Eddie hizo lo que le pedía, aunque renuente a soltarla por si escapaba.
—Lo siento mucho, señorita —se disculpó, cuando vio que ella se quedaba tranquila. La tristeza que vio en sus ojos le hizo tragar saliva—. Comprenda que no podía dejar que le pasara nada.
—Lo comprendo —repuso ella, con la voz rota—, pero estaba tan cerca de...
—Mírelo por el lado bueno, señorita, al menos ahora sabemos que su hermano sigue vivo, y estoy seguro de que lord Marston lo encontrará pronto. Si alguien puede hacerlo, es él —afirmó convencido—. Además, si la hubiesen capturado, no le habría sido de ninguna ayuda a sir David.
—Supongo que tienes razón —convino ella, dejando escapar un suspiro de resignación.
Realizó el resto del camino, pensativa, y Eddie respetó su silencio hasta que llegaron a Westmount Hall. Judith rodeó la mansión hacia uno de los laterales y se detuvo ante la puerta de servicio, luego se giró hacia el muchacho.
—Muchas gracias por acompañarme, Eddie.
Él se encogió de hombros, incómodo. Se quitó la gorra y se rascó la cabeza.
—¿Puedo preguntarle algo, señorita?
—Claro, ¿qué quieres saber? —lo animó con una sonrisa. A pesar de su altura y su robustez, Eddie seguía siendo un niño, y se maravilló de que todavía conservase en sus ojos oscuros una pizca de esa inocencia infantil que no debería haber perdido a tan temprana edad. Admiró aún más a Robert, por el cuidado que había tenido del chico.
—¿De verdad sabe usar ese cuchillo? —le preguntó con curiosidad.
Judith asintió.
—Mi hermano me enseñó muy bien.
—De todas formas, me alegro de que no haya tenido que usarlo —replicó, y en su voz creyó detectar una nota de alivio.
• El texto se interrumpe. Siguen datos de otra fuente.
-- ==== Sys2Proof/Tests/Slice0.lean ====
section
/-! SUPPORT. The model's own tests: the refusals of WellFormed, single steps of the spec's worked examples, and for each
statement with hypotheses a concrete state and operands that meet them, clause by clause. -/

namespace Sys2Proof.Tests

open Sys2Proof Sys2Proof.Machine

/-! ### Helpers -/

/-- The state a command leaves. -/
def after (c : Instr) (s : State) : State :=
  match exec c s with
  | .next t => t
  | .fault _ => s
  | .refused _ => s

/-- The straps of the worked examples: D = 256, L = 1, S = 1024, crosspoint region from word 32768. -/
def pins : Straps :=
  { xbase := 2, nbase := 3, dsel := 1, lsel := 0, ssel := 1, post := true, eccen := true, aparen := true, bist := false }

/-- Straps found as RSTN rises, with every return line at mark but channel 0's. -/
def foundAt (p : Straps) : Pins := { straps := p, lines := 0xFFFE }

/-- The part OPERATING under those straps. -/
def base : State := { State.reset with device := .operating, straps := pins, now := 1000 }

/-- The part in a management transaction that holds some bytes. -/
def holding (held : List Byte) (s : State) : State := { s with mgmt := { s.mgmt with spi := .transaction held none } }

/-- The part in a management transaction. -/
def opened (s : State) : State := holding [] s

/-- The part in a management transaction whose command has executed. -/
def answered (received reply : List Byte) (s : State) : State := s.replied received reply

theorem opened_awaits {s : State} (h : s.up = true) (b : Byte) (l : List Byte) : (opened s).Awaits (b :: l) :=
  ⟨h, [], rfl, List.nil_prefix, by simp⟩

/-- The part with one channel as given. -/
def withChan (c : Nat) (ch : Channel) (s : State) : State := s.setChan c ch

/-- A channel in RUNNING. -/
def running : Channel := { Channel.reset with state := .running }

/-- A FRAME on the line that ended at 900. -/
def ended : Transmission := { bytes := [], endsAt := 900 }

/-- A known tile state. -/
def shows (n : BitVec 11) : TileState := .known { source := n, protect := false }

/-- A route without the protect mark. -/
def route (n : BitVec 11) : Route := { source := n, protect := false }

/-- Crosspoint entry (0, d). -/
def entry (d : Nat) : Crosspoint := { level := 0, dest := d }

/-- A full, clean write of a source number. -/
def writeOf (a : WordAddr) (n : BitVec 32) : WriteWord :=
  { addr := a, lanes := 0xF, data := n, check := encodeCheck n, poisoned := false }

/-- An access in flight, issued at 900 with deadline 916. -/
def flight (o : Requester) (op : AccessOp) (a : WordAddr) (r : Region) : Access :=
  { origin := o, op, addr := a, region := r, issueTime := 900, deadline := 916 }

/-- A read request with good address parity, of word 36000, outside the regions. -/
def readReq : Request := { addr := 36000, write := false, lanes := 0, parity := true, data := 0, check := 0 }

/-- A full write of 0x309 to word 32772 with good address parity. -/
def writeReq : Request := { addr := 32772, write := true, lanes := 0xF, parity := true, data := 0x309, check := 0x47 }

/-! ### Well-formedness -/

theorem test_unknown_type_refuses_status_type : (Instr.unknownType 3 0xB1).wellFormed = false := by decide

theorem test_status_refuses_other_type :
    (Instr.status 3 { kind := 0xB2, tagHigh := 0, tagLow := 0, digestHigh := 0, digestLow := 0, flags := 0,
                      capacity := 0, check := 0x4E }).wellFormed = false := by decide

/-! ### Words and messages (05 section 5.1, 10.9, 11.2) -/

theorem test_check_bits_of_example : encodeCheck 0x309 = 0x47 := by decide +kernel

theorem test_single_error_corrected :
    eccDecode 0x109 0x47 = { outcome := .corrected, data := 0x309, check := 0x47 } := by decide +kernel

theorem test_double_error_uncorrectable : (eccDecode 0x300 0x47).outcome = .uncorrectable := by decide +kernel

theorem test_poison_pattern : poisonCheck 0x309 = 0x44 := by decide +kernel

theorem test_frame_message : frameMessage 0x07D1 = [0xA2, 0x07, 0xD1, 0x86] := by decide

theorem test_hello_message : helloMessage 3 16 = [0xA1, 0x03, 0x10, 0x03, 0x49] := by decide

theorem test_digest_move : digestMove 16429 1 2066 301 = 12899 := by decide

/-! ### Single steps of the worked examples -/

/-- 02 section 2.8, step 4: Q1's block holds a queued write, so the candidate stays the queue's head. -/
theorem test_candidate_waits_for_block :
    Port.candidate true
      { Port.reset with queue := [writeOf 32771 1, writeOf 32900 1, writeOf 40000 1],
                        pending := some { op := .read 32800, wait := .waiting 3000 } } = some .queueHead := by decide
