/-- What another device asks of a peer port, or tells of itself (16 R339, R341, R356, R357; 09 R242; 11 R277-R295): `slotReply` answers
the operation at a place among those that await a reply, `slotClass` gives the best class of the armed waits on a slot of its own;
`migrating` and `refuse` name a range by address and LOG2, `hole` one that lies in no frame. -/
inductive PeerReq where
  | write (src : Nat) (pa : Nat) (bytes : List Byte)
  | read (src : Nat) (pa : Nat) (len : Nat)
  | marker (src : Nat) (path : Nat)
  | migrating (pa : Nat) (log2 : Nat)
  | repoint (pa : Nat) (log2 : Nat) (target : Nat)
  | page (src : Nat) (ctx : Nat) (va : Nat) (bytes : List (Nat × Byte))
  | discardPage (ctx : Nat) (va : Nat)
  | slotOp (src ctx slot : Nat) (op : SlotReq)
  | slotReply (k : Nat) (ans : SlotAns)
  | slotClass (slot : BitVec 22) (cls : Option Nat)
  | refuse (pa : Nat) (log2 : Nat)
  | hole (pa : Nat) (log2 : Nat)
  deriving DecidableEq, Repr

/-- What the fabric manager asks of F6 (16 R340, R343; 03 R76). -/
inductive RouteReq where
  | route (chip : Nat) (valid : Bool) (paths : BitVec 3)
  | stripe (set : Nat) (chips : List Nat)
  | chipId (id : BitVec 6)
  deriving DecidableEq, Repr

/-- A firmware image (25 R479): its security version and bytes, the vendor's two public keys with which it comes, and its signatures. -/
structure FwImage where
  version : Nat
  bytes : List Byte
  edKey : List Byte
  mlKey : List Byte
  edSig : List Byte
  mlSig : List Byte
  deriving DecidableEq, Repr

/-- The place in which a read finds an error (23 R448); `elem` is the number of the register, tile or shadow entry that it strikes
(23 R450). -/
inductive ErrPlace where
  | l1 (core : Nat) (pa : Nat)
  | l2 (pa : Nat) (slice way : Nat)
  | spill (core bank : Nat)
  | scratch (core bank row sector : Nat)
  | coreState (core bank : Nat) (side : Side) (sub : BitVec 8) (elem : Nat)
  | icache (core : Nat) (pa : Nat)
  | walkerStore (cluster : Nat)
  | staging (cluster w : Nat)
  | fennel (k : Nat)
  | dram (pa : Nat)
  | tag (pa : Nat) (slice way : Nat)
  | l1tag (core : Nat) (pa : Nat)
  deriving DecidableEq, Repr
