/-- Majors 0x68-0x6F (11). -/
def decodeSm (maj : Nat) (w : BitVec 64) : Decoded :=
  let fn := (fld w 50 6).toNat; let g := fld w 46 4; let d := fld w 40 6; let sr := fld w 34 6; let o := fld w 28 6
  let im : BitVec 28 := fld w 0 28
  let gz := (g != 0, 4); let dz := (d != 0, 3); let sz := (sr != 0, 3); let oz := (o != 0, 3); let iz := (im != 0, 3)
  let sa : SArgs := { g := g, d := d, s := sr, o := o }
  match maj, fn with
  | 0x68, 0 => judge [dz, iz] (.sadd sa)
  | 0x68, 1 => judge [iz] (.sfadd sa)
  | 0x68, 2 => judge [iz] (.sfaddLive sa)
  | 0x68, 3 => judge [iz] (.scas sa)
  | 0x68, 4 => judge [dz, iz] (.sset sa)
  | 0x69, 0 => judge [dz, (fld w 19 9 != 0, 3), (fld w 0 12 == 0, 14)]
      (.ssetm g sr o (fld w 0 12) (fld w 12 6) (bitAt w 18))
  | 0x6A, 0 => judge [(bitAt w 2, 2), gz, (fld w 43 3 != 0, 3), (fld w 3 25 != 0, 3)]
      (.swait (fld w 0 3) (fld w 40 3) sr o)
  | 0x6A, 1 => judge [(bitAt w 2, 2), gz, (fld w 43 3 != 0, 3), (fld w 3 25 != 0, 3)]
      (.swaitv (fld w 0 3) (fld w 40 3) sr o)
  | 0x6B, 0 => judge [gz, dz, oz, (fld w 1 27 != 0, 3)] (.sdecl (bitAt w 0) sr)
  | 0x6C, 0 => judge [gz, dz, sz, oz, (fld w 2 26 != 0, 3)] (.prio (fld w 0 2))
  | 0x6D, 0 => judge [gz, oz, (fld w 8 20 != 0, 3), (!bitAt w 6 && fld w 4 2 != 0, 3), (!bitAt w 7 && sr != 0, 14)]
      (.enq d sr (fld w 0 4) (fld w 4 2) (bitAt w 6) (bitAt w 7))
  | 0x6E, 0 => judge [(bitAt w 2, 2), gz, (fld w 12 16 != 0, 3), (!bitAt w 3 && (sr != 0 || o != 0), 3),
      (fld w 4 8 != 0, 14), (!bitAt w 3 && fld w 0 3 != 0, 14)]
      (.splitAny d sr o (fld w 0 3) (bitAt w 3) (fld w 4 8))
  | 0x6E, 1 => judge [(bitAt w 2, 2), gz, dz, (fld w 12 16 != 0, 3), (!bitAt w 3 && (sr != 0 || o != 0), 3),
      (!bitAt w 3 && fld w 0 3 != 0, 14)] (.splitHere sr o (fld w 0 3) (bitAt w 3) (fld w 4 8))
  | 0x6E, 2 => judge [gz, dz, sz, oz, iz] .yield
  | 0x6F, 0 => judge [gz, dz, sz, oz, (fld w 1 27 != 0, 3)] (.retire (bitAt w 0))
  | _, _ => .ill 2

/-- Majors 0x70-0x73, 0x78-0x7A, 0x7C, 0x7D (15-19). -/
def decodeSy (maj : Nat) (w : BitVec 64) : Decoded :=
  let fn := (fld w 50 6).toNat; let d := fld w 40 6; let a := fld w 34 6; let b := fld w 28 6
  let im : BitVec 28 := fld w 0 28
  let r := (fld w 46 4 != 0, 3); let dz := (d != 0, 3); let az := (a != 0, 3); let bz := (b != 0, 3); let iz := (im != 0, 3)
  let x := bitAt w 6
  let gpx := [((!x && b != 0), 3), ((x && fld w 0 6 != 0), 3), (fld w 7 21 != 0, 3)]
  match maj, fn with
  | 0x70, 0 => judge ([r, dz] ++ gpx) (.gpset (fld w 0 6) a b x)
  | 0x70, 1 => judge ([r, az] ++ gpx) (.gpget d (fld w 0 6) b x)
  | 0x71, 0 => judge [r, iz] (.eqpush d a b)
  | 0x72, 0 => judge [r, bz, (fld w 1 27 != 0, 3), (!bitAt w 0 && a != 0, 3)] (.sslack d a (bitAt w 0))
  | 0x72, 1 =>
    match (fld w 0 2).toNat with
    | 0 => judge [r, bz, (fld w 2 26 != 0, 3)] (.srung d a)
    | 1 => judge [r, bz, (fld w 2 26 != 0, 3)] (.srungPin d a)
    | 2 => judge [r, bz, (fld w 2 26 != 0, 3)] (.srungUnpin d a)
    | _ => .ill 2
  | 0x73, 0 => judge [r, bz, (fld w 1 27 != 0, 3), (bitAt w 0 && a != 0, 3)] (.xlq d a (bitAt w 0))
  | 0x78, 0 => judge [r, dz, bz, (fld w 3 25 != 0, 3)] (.samp (fld w 0 3) a)
  | 0x79, 0 => judge [r, bz, iz] (.bpost d a)
  | 0x7A, 0 => judge [r, dz, az, bz, iz] .bchk
  | 0x7A, 1 => judge [r, bz, (fld w 1 27 != 0, 3), (!bitAt w 0 && a != 0, 3)] (.bstat d a (bitAt w 0))
  | 0x7C, 0 => judge [r, iz] (.ckpt d a b)
  | 0x7C, 1 => judge [r, az, bz, iz] (.ckptSize d)
  | 0x7D, 0 => judge [r, bz, iz] (.dbgSt d a)
  | 0x7D, 1 => judge [r, iz] (.dbgRd d a b)
  | 0x7D, 2 => judge [r, iz] (.dbgWr d a b)
  | 0x7D, 3 => judge [r, dz, bz, iz] (.dbgHalt a)
  | 0x7D, 4 => judge [r, dz, bz, iz] (.dbgGo a)
  | _, _ => .ill 2

/-- A core word: its instruction or the lowest ILL subcode of the word (04 R83, R96). -/
def decodeWord (w : BitVec 64) : Decoded :=
  let maj := (fld w 56 7).toNat
  if maj ≤ 0x08 then decodeScalar maj w
  else if maj < 0x10 then .ill 1
  else if maj ≤ 0x17 then decodeBr maj w
  else if maj ≤ 0x1F then decodeScalar maj w
  else if maj ≤ 0x3F then decodeV maj w
  else if maj ≤ 0x4B then decodeMx maj w
  else if maj ≤ 0x4F then decodeV maj w
  else if maj ≤ 0x55 then decodeMa maj w
  else if maj ≤ 0x57 then decodeV maj w
  else if maj ≤ 0x5F then decodeMa maj w
  else if maj ≤ 0x67 then decodeCp maj w
  else if maj ≤ 0x6F then decodeSm maj w
  else if maj ≤ 0x73 then decodeSy maj w
  else if maj = 0x78 ∨ maj = 0x79 ∨ maj = 0x7A ∨ maj = 0x7C ∨ maj = 0x7D then decodeSy maj w
  else .ill 1

/-! ### Walker words (04 R95, 10 R271, R272) -/

/-- What a walker word decodes to: a walker instruction, or the WALK subcode 0x01 or 0x02. -/
inductive WDecoded where
  | ok (i : Instr)
  | bad (sub : Nat)
  deriving DecidableEq, Repr

/-- A word that takes no operand (10 R272: 0x02). -/
def plainWalk (v : BitVec 10) (i : Instr) : WDecoded := if v = 0 then .ok i else .bad 2

/-- A walker word (10 R271). -/
def decodeWalker (w : BitVec 16) : WDecoded :=
  if w.getLsbD 15 then .ok (.walkerLit (w.extractLsb' 0 15))
  else
    let v : BitVec 10 := w.extractLsb' 0 10
    match (w.extractLsb' 10 5).toNat with
    | 0 => .ok (.walkerLitx v)
    | 1 => plainWalk v .walkerDup
    | 2 => plainWalk v .walkerDrop
    | 3 => plainWalk v .walkerSwap
    | 4 => plainWalk v .walkerOver
    | 5 => plainWalk v .walkerAdd
    | 6 => plainWalk v .walkerSub
    | 7 => plainWalk v .walkerMul
    | 8 => plainWalk v .walkerShl
    | 9 => plainWalk v .walkerAnd
    | 10 => .ok (.walkerLoop v)
    | 11 => plainWalk v .walkerEndl
    | 12 => .ok (.walkerFetch v)
    | 13 => .ok (.walkerSend v)
    | 14 => .ok (.walkerWrite v)
    | 15 => .ok (.walkerAwait v)
    | 16 => .ok (.walkerSignal v)
    | 17 => .ok (.walkerTok v)
    | 18 => .ok (.walkerCall v)
    | 19 => plainWalk v .walkerRet
    | 20 => plainWalk v .walkerHalt
    | _ => .bad 1

/-- The word of operation `op` with operand `v` (04 R95). -/
def walkWord (op : BitVec 5) (v : BitVec 10) : BitVec 16 := (0#1 ++ op ++ v : BitVec 16)

/-- The word of a walker instruction; none for any other instruction. -/
def encodeWalker : Instr → Option (BitVec 16)
  | .walkerLit v => some (1#1 ++ v : BitVec 16)
  | .walkerLitx v => some (walkWord 0 v)
  | .walkerDup => some (walkWord 1 0)
  | .walkerDrop => some (walkWord 2 0)
  | .walkerSwap => some (walkWord 3 0)
  | .walkerOver => some (walkWord 4 0)
  | .walkerAdd => some (walkWord 5 0)
  | .walkerSub => some (walkWord 6 0)
  | .walkerMul => some (walkWord 7 0)
  | .walkerShl => some (walkWord 8 0)
  | .walkerAnd => some (walkWord 9 0)
  | .walkerLoop v => some (walkWord 10 v)
  | .walkerEndl => some (walkWord 11 0)
  | .walkerFetch v => some (walkWord 12 v)
  | .walkerSend v => some (walkWord 13 v)
  | .walkerWrite v => some (walkWord 14 v)
  | .walkerAwait v => some (walkWord 15 v)
  | .walkerSignal v => some (walkWord 16 v)
  | .walkerTok v => some (walkWord 17 v)
  | .walkerCall v => some (walkWord 18 v)
  | .walkerRet => some (walkWord 19 0)
  | .walkerHalt => some (walkWord 20 0)
  | _ => none
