/-- The front end (15); `pick` names the stage whose dispatch it has chosen (17 R373). -/
structure FrontEnd where
  queues : Tab CQueue
  launches : Tab Launch
  saved : Tab Saved
  reserved : Tab (BitVec 12)
  nextTask : BitVec 32
  nextLaunch : Nat
  nextSaved : Nat
  nextGroup : Nat
  curq : Nat
  pick : Option Nat
  deriving DecidableEq, Repr

/-- Fennel and its registers (23): F3's fault records, newest first, and their count; the mailboxes; vectors sent; the recovery
registers; the message being served; `power`, `boundary` the readings of R475 and R476; `corrected` the ticks of the corrected
errors of a way (slice * 16 + way), `sectors` those counted of a sector of device memory, `telemetry` the other corrected errors,
`refusals` the waits that a semaphore file has refused (11 R282); `later` the pages and ways, 255 for none, whose retirement or
quarantine waits; `table` the MSI-X entries by function * 2 + vector, `inboxes` the messages in each core's inbox, first the
oldest (R459), `powerAt` the tick of the newest power reading. -/
structure Fennel where
  faults : List FaultRec
  nfaults : Nat
  boxes : Tab Mbox
  msix : List (Nat × Nat)
  alive : BitVec 8
  hung : BitVec 8
  frozen : Bool
  hostmode : Bool
  rcvop : BitVec 8
  rcvarg : BitVec 8
  rcvsts : BitVec 8
  rcvdata : Tab Word
  tripped : Bool
  serving : Nat
  msgtype : BitVec 8
  msg : Msg
  power : List Nat
  boundary : List (List (Nat × Nat))
  telemetry : Nat
  sectors : Tab Nat
  refusals : Tab Nat
  corrected : Tab (List Nat)
  later : List (Option Nat × Nat × Nat)
  unsent : List (Nat × BitVec 8 × Msg)
  inband : List (Nat × Nat)
  table : Tab MsixEntry
  inboxes : Tab (List FMsg)
  powerAt : Nat
  deriving DecidableEq, Repr

/-- Bring-up and the memories (25 R484-R486, 16 R339); `wiping` is the life-cycle state that a wipe leads to with the SEQ of its
request (25 R482), `ptmNext` the DT from which PTM may correct DT again, `omit_` a tick that DT is to omit (25 R488), `images` the firmware that runs, F0 to F7 and the recovery copy (25 R479). -/
structure Boot where
  phase : Nat
  lptrained : Bool
  lpfail : BitVec 24
  lpdone : BitVec 24
  cxl0 : Bool
  cxl1 : Bool
  cxlDone : BitVec 2
  cap0 : Nat
  cap1 : Nat
  reserve : List Nat
  wiping : Option (Nat × BitVec 16)
  ptmNext : Nat
  omit_ : Bool
  images : List FwImage
  deriving DecidableEq, Repr

/-- The non-volatile store and the fuses (23 R455, R457, R467; 25 R479-R483): `keys` is the number of the identity key pairs once generated,
`secret` says that their private halves are held, `waiting` lists pages whose retirement waits for the next reset. -/
structure Nv where
  lcs : Nat
  count : Nat
  keys : Option Nat
  secret : Bool
  retired : List Nat
  waiting : List Nat
  quarantined : List (Nat × Nat)
  dueReturn : Bool
  fusedMin : Nat
  version : Nat
  deriving DecidableEq, Repr

/-- Peers, routes and writes on their way to a peer (16 R340-R343, 09 R224). A route is VALID and a path mask; `members` marks the chips
that have had a valid route, the devices of the pod; `refusing` lists ranges, as (address, LOG2), for which a peer refuses requests
(16 R357), `holes` those of a peer that lie in no frame (16 R339); `sems` are the operations
on other devices' slots that await a reply, waits also while they are armed there (11 R280, R282), `classes` the best class of the armed
waits on such a slot (11 R295). -/
structure Pod where
  chip : BitVec 6
  routes : Tab (Bool × BitVec 3)
  members : BitVec 64
  refusing : List (Nat × Nat)
  holes : List (Nat × Nat)
  sems : List SemMsg
  classes : List (BitVec 22 × Nat)
  stripes : Tab (List Nat)
  out : List SWrite
  markers : Tab Nat
  moving : List (Nat × Nat)
  notices : List (Nat × Nat × Nat)
  deriving DecidableEq, Repr
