/-- The second operand of an SX instruction (05 R112). -/
def Task.src (t : Task) (sd : Side) : Src → Word
  | .reg r => t.rd sd r
  | .imm v => v.signExtend 64

/-- A lane mask: g0 reads all ones (R58). -/
def Task.mask (t : Task) (g : BitVec 3) : Word := if g = 0 then BitVec.allOnes 64 else tget 0 t.xs.masks g.toNat

/-- A scalar register set at once; s0 discards. -/
def Strand.setReg (st : Strand) (r : Nat) (v : Word) : Strand := if r = 0 then st else { st with regs := tset 0 st.regs r v }

/-- A predicate set at once; p0 discards. -/
def Strand.setPred (st : Strand) (p : Nat) (b : Bool) : Strand :=
  if p = 0 then st
  else { st with preds := if b then st.preds ||| (1 <<< p : BitVec 8) else st.preds &&& ~~~(1 <<< p : BitVec 8) }

/-- The pc moves to the next word. -/
def Task.advance (t : Task) (sd : Side) : Task := t.onSt sd fun st => { st with pc := st.pc + 1 }

/-! ### Windows (03 R53, R54) and matrix register slots (03 R63, R64) -/

/-- Rows of a window. -/
def Windows.rows (w : Windows) : Nat := 2 * w.spSize

/-- The physical row of a window-relative row. -/
def Windows.phys (w : Windows) (v : Nat) : Nat :=
  if v < w.spSize then w.spBase + v else 6144 + w.spBase + (v - w.spSize)

/-- The bank group and bank of a row as one number: 0-15 in GA, 16-31 in GB (R54). -/
def Windows.bankOf (w : Windows) (v : Nat) : Nat := (if v < w.spSize then 0 else 16) + w.phys v % 16

/-- The ring length Q (R64). -/
def Task.ring (t : Task) : Nat := t.who.n - 32

/-- The slot that a matrix register name maps to (R64); none when it is not declared (R63). -/
def Task.slotOf (t : Task) (m : Nat) : Option Nat :=
  if t.who.n ≤ m then none
  else if m < 32 then some m
  else some (32 + (m - 32 + t.xs.base.toNat) % t.ring)

/-- A row of a register slot. -/
def Task.mrow (t : Task) (slot row : Nat) : Row := tget 0 t.xs.mrows (slot * 64 + row)

/-- Cells of a row replaced where the cell mask has ones. -/
def blend (old new m : Row) : Row := (new &&& m) ||| (old &&& ~~~m)

/-- The cells of the lanes of a mask. -/
def laneCells (g : Word) : Row :=
  (List.range 64).foldl (fun (r : Row) j => if g.getLsbD j then r ||| (0xFFFF#1024 <<< (16 * j)) else r) 0

/-! ### Scratchpad rows, tags and tiles (08 R195-R201) -/

/-- A scratchpad row. -/
def Task.row (t : Task) (v : Nat) : SRow := tget SRow.zero t.rows v

/-- A tag is set: tests see it in the next cc (R197); each tile that holds the row has its direction updated (R201). -/
def Task.setTag (t : Task) (v : Nat) (g : Tag) : Task :=
  let r := t.row v
  let up : Option Bool :=
    if r.tag = .empty && g ≠ .empty then some true else if r.tag ≠ .empty && g = .empty then some false else none
  { t with
    rows := tset SRow.zero t.rows v { r with tag := g }
    touched := if t.touched.contains v then t.touched else v :: t.touched
    tiles :=
      match up with
      | none => t.tiles
      | some b => tmap t.tiles fun _ e => if e.first ≤ v && v < e.first + e.count then { e with up := b } else e }

/-- The struck sectors of a row that a write leaves: one written whole holds good bytes again. -/
def ueAfter (ue : BitVec 4) (m : Row) : BitVec 4 :=
  (List.range 4).foldl (fun (u : BitVec 4) k =>
    if m.extractLsb' (256 * k) 256 = BitVec.allOnes 256 then u &&& ~~~(1 <<< k : BitVec 4) else u) ue

/-- Bytes of a row set where the mask has ones. -/
def Task.setRow (t : Task) (v : Nat) (new m : Row) : Task :=
  let r := t.row v
  { t with rows := tset SRow.zero t.rows v { r with data := blend r.data new m, ue := if r.ue = 0 then 0 else ueAfter r.ue m } }

/-- The cc ends for the tags: tests see what the rows hold (R197). -/
def Task.settleTags (t : Task) : Task :=
  { t with
    rows := t.touched.foldl (fun rs v => let r := tget SRow.zero rs v; tset SRow.zero rs v { r with seen := r.tag }) t.rows
    touched := [] }

/-- A store-port write that performs: active cells and the tag of R196. -/
def Task.storeRow (t : Task) (v : Nat) (new m : Row) : Task :=
  let g := if m = BitVec.allOnes 1024 then Tag.full else if (t.row v).tag = .poison then .poison else .full
  (t.setRow v new m).setTag v g

/-- Rows reserved by writes and pops in flight (08 R199, 07 R174). -/
def FKind.rows : FKind → List Nat
  | .prow row _ _ => [row]
  | .mst _ _ _ _ rows => rows.map fun e => e.2.1
  | .mma j => j.pops.map fun p => p.row
  | _ => []

/-- Whether a row is reserved. -/
def Task.reserved (t : Task) (v : Nat) : Bool := t.xs.flights.any fun f => f.kind.rows.contains v

/-! ### Writes in flight (03 R59, 04 R100) -/

/-- An X-strand result is put in flight by the word at the pc. -/
def Task.launchX (t : Task) (lat : Nat) (k : FKind) : Task :=
  t.onX fun x => { x with flights := x.flights ++ [{ pc := t.x.pc, age := 0, lat := lat, kind := k, word := 0 }] }

/-- A scalar result: in flight on the X-strand, behind the scoreboard on the A-strand (04 R100, R102). -/
def Task.result (t : Task) (sd : Side) (r : Reg) (lat : Nat) (v : Word) : Task :=
  if r = 0 then t
  else
    match sd with
    | .a => { t with a := t.a.setReg r.toNat v, as := { t.as with ready := tset 0 t.as.ready r.toNat lat } }
    | .x => t.launchX lat (.sreg r.toNat v)

/-- A predicate result. -/
def Task.predResult (t : Task) (sd : Side) (p : BitVec 3) (lat : Nat) (b : Bool) : Task :=
  if p = 0 then t
  else
    match sd with
    | .a => { t with a := t.a.setPred p.toNat b, as := { t.as with ready := tset 0 t.as.ready (64 + p.toNat) lat } }
    | .x => t.launchX lat (.pred p.toNat b)

/-- Cells of a register slot's row written (03 R59); the slot's age is the issue cycle (03 R66). -/
def Task.writeCells (t : Task) (slot row : Nat) (new m : Row) : Task :=
  t.onX fun x =>
    { x with
      mrows := tset 0 x.mrows (slot * 64 + row) (blend (tget 0 x.mrows (slot * 64 + row)) new m)
      slots := tmod x.slots slot fun e => { e with age := some x.ic } }

/-- A byte of a scalar replaced. -/
def setByte (v : Word) (p : Nat) (b : Byte) : Word :=
  (v &&& ~~~((0xFF#64) <<< (8 * p))) ||| ((b.setWidth 64) <<< (8 * p))

/-- A whole write of one S- or V-slot instruction performs. -/
def Task.performPlain (t : Task) (k : FKind) : Task :=
  match k with
  | .sreg r v => { t with x := t.x.setReg r v }
  | .sbyte r p v => { t with x := t.x.setReg r (setByte (tget 0 t.x.regs r) p v) }
  | .pred p b => { t with x := t.x.setPred p b }
  | .gmask g v => if g = 0 then t else t.onX fun x => { x with masks := tset 0 x.masks g v }
  | .cells slot rows => rows.foldl (fun t e => t.writeCells slot e.1 e.2.1 e.2.2) t
  | .prow row v m => t.storeRow row v m
  | _ => t

/-- What a fatal trap performs of a flight: whole writes and rows already popped or taken; no engine result
(19 R412, R415). -/
def Task.drain (t : Task) (f : Flight) : Task :=
  match f.kind with
  | .mld slot d _ _ m _ rows => rows.foldl (fun t e => t.writeCells slot (d + e.1) e.2 m) t
  | .mst _ m _ _ rows => rows.foldl (fun t e => t.storeRow e.2.1 e.2.2 m) t
  | k => t.performPlain k

/-- A flight split at a stop boundary (19 R412): its writes due in the coming issue cycle, as a flight to drain, and what stays
in flight. Engine results stay (R414). -/
def Flight.split (f : Flight) : Option Flight × Option Flight :=
  let due (r : Nat) : Bool := decide (2 * (r + 1) ≤ f.age + 1)
  match f.kind with
  | .mld slot d p r m made rows =>
    (some { f with kind := .mld slot d p r m made (rows.filter fun e => due e.1) },
     if f.lat ≤ f.age + 1 && decide (r ≤ made) then none
     else some { f with kind := .mld slot d p r m made (rows.filter fun e => !due e.1) })
  | .mst p m todo made rows =>
    (some { f with kind := .mst p m todo made (rows.filter fun e => due e.1) },
     if f.lat ≤ f.age + 1 && todo.isEmpty then none
     else some { f with kind := .mst p m todo made (rows.filter fun e => !due e.1) })
  | .aread _ _ _ _ _ => (none, some f)
  | .awrite _ _ _ => (none, some f)
  | .acc _ => (none, some f)
  | .mma _ => (none, some f)
  | _ => if f.lat ≤ f.age + 1 then (some f, none) else (none, some f)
—Yo también, Eddie —le aseguró.
—Señorita Langdon, ¿podría...?
—¿... no decirle nada a lord Marston sobre esto? —terminó ella la frase. Sacudió la cabeza y sonrió—. No te preocupes, Eddie, creo que, por el bien de los dos, será mejor que él no se entere.
Le guiñó un ojo, y él esbozó una sonrisa pícara mientras veía cómo desaparecía en el interior de la mansión. Se quedó observando durante un rato la puerta de madera. Ya podía comprender por qué a lord Marston le gustaba tanto pasar tiempo con ella, y si no se casaba con la señorita, es que estaba loco, decidió.
Se dio media vuelta y escudriñó los alrededores buscando un buen lugar donde apostarse, porque algo le había quedado claro esa mañana: la señorita Langdon necesitaba que alguien la vigilase.